**Your assignment:**
From the entries below, transcribe exactly the lines between the line holding "change (R170). -/" and the line holding "if m == AMap.at", inclusive; skip all other lines.

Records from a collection
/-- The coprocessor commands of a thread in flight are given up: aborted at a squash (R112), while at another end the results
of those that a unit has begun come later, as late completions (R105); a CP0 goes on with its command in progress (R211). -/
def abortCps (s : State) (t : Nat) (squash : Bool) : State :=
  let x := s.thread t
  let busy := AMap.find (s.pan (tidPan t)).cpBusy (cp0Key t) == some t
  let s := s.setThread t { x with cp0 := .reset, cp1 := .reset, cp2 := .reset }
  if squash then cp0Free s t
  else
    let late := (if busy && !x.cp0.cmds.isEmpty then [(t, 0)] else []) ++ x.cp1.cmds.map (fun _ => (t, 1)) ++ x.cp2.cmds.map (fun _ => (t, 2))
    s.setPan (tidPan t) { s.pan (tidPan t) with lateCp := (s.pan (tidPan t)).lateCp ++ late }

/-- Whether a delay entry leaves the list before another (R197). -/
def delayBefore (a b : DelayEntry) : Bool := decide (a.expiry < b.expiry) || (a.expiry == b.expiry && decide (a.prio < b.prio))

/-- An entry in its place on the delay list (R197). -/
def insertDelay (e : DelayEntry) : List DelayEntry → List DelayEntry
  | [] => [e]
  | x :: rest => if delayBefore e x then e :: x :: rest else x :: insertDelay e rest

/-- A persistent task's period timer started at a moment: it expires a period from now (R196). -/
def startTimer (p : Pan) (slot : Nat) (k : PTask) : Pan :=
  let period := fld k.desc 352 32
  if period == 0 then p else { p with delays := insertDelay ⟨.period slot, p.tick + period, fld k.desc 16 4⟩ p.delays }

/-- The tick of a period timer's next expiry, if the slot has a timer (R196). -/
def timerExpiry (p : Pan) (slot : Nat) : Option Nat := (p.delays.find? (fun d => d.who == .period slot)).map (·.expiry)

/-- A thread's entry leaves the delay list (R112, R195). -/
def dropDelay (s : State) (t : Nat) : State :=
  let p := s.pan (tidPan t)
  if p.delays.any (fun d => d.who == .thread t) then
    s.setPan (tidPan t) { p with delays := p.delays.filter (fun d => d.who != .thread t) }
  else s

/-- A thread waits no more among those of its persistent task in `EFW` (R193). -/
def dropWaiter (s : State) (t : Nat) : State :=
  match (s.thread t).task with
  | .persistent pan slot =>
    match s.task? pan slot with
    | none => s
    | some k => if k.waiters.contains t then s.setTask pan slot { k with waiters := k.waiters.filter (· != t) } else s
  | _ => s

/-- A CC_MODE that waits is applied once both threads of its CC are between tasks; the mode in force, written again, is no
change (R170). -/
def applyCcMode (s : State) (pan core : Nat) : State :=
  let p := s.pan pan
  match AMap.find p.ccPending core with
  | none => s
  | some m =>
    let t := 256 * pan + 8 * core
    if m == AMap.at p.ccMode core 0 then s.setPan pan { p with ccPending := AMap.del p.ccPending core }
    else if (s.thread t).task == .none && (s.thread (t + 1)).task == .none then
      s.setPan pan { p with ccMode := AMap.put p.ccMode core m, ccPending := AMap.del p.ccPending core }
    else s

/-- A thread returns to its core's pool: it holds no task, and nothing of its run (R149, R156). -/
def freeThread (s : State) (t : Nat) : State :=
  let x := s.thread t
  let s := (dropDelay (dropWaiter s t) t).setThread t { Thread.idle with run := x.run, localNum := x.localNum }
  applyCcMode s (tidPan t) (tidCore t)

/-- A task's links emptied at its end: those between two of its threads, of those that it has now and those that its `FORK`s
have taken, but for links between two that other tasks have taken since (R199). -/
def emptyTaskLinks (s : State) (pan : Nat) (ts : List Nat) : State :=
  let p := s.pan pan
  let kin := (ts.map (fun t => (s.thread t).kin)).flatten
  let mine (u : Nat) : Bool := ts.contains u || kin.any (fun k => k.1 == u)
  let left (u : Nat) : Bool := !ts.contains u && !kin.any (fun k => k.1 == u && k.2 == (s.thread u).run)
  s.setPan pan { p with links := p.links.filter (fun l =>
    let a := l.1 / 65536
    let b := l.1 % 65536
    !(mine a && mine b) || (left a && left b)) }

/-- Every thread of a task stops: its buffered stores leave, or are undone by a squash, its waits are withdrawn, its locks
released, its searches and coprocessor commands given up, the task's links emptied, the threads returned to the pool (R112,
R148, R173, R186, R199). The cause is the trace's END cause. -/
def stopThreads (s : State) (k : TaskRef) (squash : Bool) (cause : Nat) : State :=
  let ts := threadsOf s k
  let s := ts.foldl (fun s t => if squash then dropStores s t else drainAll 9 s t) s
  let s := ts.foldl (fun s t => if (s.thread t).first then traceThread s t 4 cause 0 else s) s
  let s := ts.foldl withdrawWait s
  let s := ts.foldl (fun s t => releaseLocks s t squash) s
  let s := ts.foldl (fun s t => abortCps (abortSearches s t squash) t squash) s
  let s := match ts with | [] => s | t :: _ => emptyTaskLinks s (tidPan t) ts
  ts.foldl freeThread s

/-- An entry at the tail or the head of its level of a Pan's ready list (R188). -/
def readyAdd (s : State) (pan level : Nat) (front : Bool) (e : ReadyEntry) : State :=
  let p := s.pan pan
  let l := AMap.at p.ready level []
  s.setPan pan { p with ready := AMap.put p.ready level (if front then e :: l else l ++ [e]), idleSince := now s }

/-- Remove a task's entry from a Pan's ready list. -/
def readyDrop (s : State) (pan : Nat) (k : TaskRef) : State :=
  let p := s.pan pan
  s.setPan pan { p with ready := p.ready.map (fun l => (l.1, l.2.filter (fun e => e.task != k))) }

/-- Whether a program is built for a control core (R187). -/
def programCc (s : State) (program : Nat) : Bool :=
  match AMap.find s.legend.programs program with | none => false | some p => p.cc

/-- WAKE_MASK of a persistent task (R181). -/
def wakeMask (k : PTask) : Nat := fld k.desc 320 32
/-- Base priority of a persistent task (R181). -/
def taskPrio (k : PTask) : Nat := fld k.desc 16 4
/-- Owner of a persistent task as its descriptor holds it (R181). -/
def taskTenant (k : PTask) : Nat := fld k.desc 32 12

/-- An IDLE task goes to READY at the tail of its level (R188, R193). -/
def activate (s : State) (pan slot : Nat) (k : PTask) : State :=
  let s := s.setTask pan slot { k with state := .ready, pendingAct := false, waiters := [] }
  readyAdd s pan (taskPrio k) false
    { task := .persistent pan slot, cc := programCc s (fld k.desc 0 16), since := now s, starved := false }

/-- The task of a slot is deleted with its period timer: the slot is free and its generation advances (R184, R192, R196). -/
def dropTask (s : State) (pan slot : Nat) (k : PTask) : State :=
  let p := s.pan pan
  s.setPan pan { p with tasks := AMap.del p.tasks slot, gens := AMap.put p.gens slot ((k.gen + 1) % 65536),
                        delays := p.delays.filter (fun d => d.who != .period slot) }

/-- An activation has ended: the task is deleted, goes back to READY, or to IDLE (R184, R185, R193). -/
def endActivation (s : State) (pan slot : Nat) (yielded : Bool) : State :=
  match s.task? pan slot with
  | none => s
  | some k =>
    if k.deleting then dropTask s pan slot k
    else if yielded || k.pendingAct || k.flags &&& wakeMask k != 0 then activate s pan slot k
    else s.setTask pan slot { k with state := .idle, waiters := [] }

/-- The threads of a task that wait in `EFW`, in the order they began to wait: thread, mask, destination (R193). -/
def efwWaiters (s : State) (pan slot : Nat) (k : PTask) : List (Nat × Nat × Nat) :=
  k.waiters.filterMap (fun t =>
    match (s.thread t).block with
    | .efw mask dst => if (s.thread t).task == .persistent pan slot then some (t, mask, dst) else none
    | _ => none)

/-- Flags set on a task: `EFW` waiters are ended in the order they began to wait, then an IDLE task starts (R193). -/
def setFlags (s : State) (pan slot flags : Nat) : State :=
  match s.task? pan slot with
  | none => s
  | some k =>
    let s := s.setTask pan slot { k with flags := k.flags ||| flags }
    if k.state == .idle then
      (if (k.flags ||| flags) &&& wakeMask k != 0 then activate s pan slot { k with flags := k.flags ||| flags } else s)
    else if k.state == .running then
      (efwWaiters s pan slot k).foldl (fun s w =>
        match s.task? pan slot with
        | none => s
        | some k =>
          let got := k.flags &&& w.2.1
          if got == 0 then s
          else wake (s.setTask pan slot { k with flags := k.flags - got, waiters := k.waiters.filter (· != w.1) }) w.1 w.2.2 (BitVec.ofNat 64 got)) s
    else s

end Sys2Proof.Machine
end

**Your solution:**
change (R170). -/
def applyCcMode (s : State) (pan core : Nat) : State :=
  let p := s.pan pan
  match AMap.find p.ccPending core with
  | none => s
  | some m =>
    let t := 256 * pan + 8 * core
    if m == AMap.at p.ccMode core 0 then s.setPan pan { p with ccPending := AMap.del p.ccPending core }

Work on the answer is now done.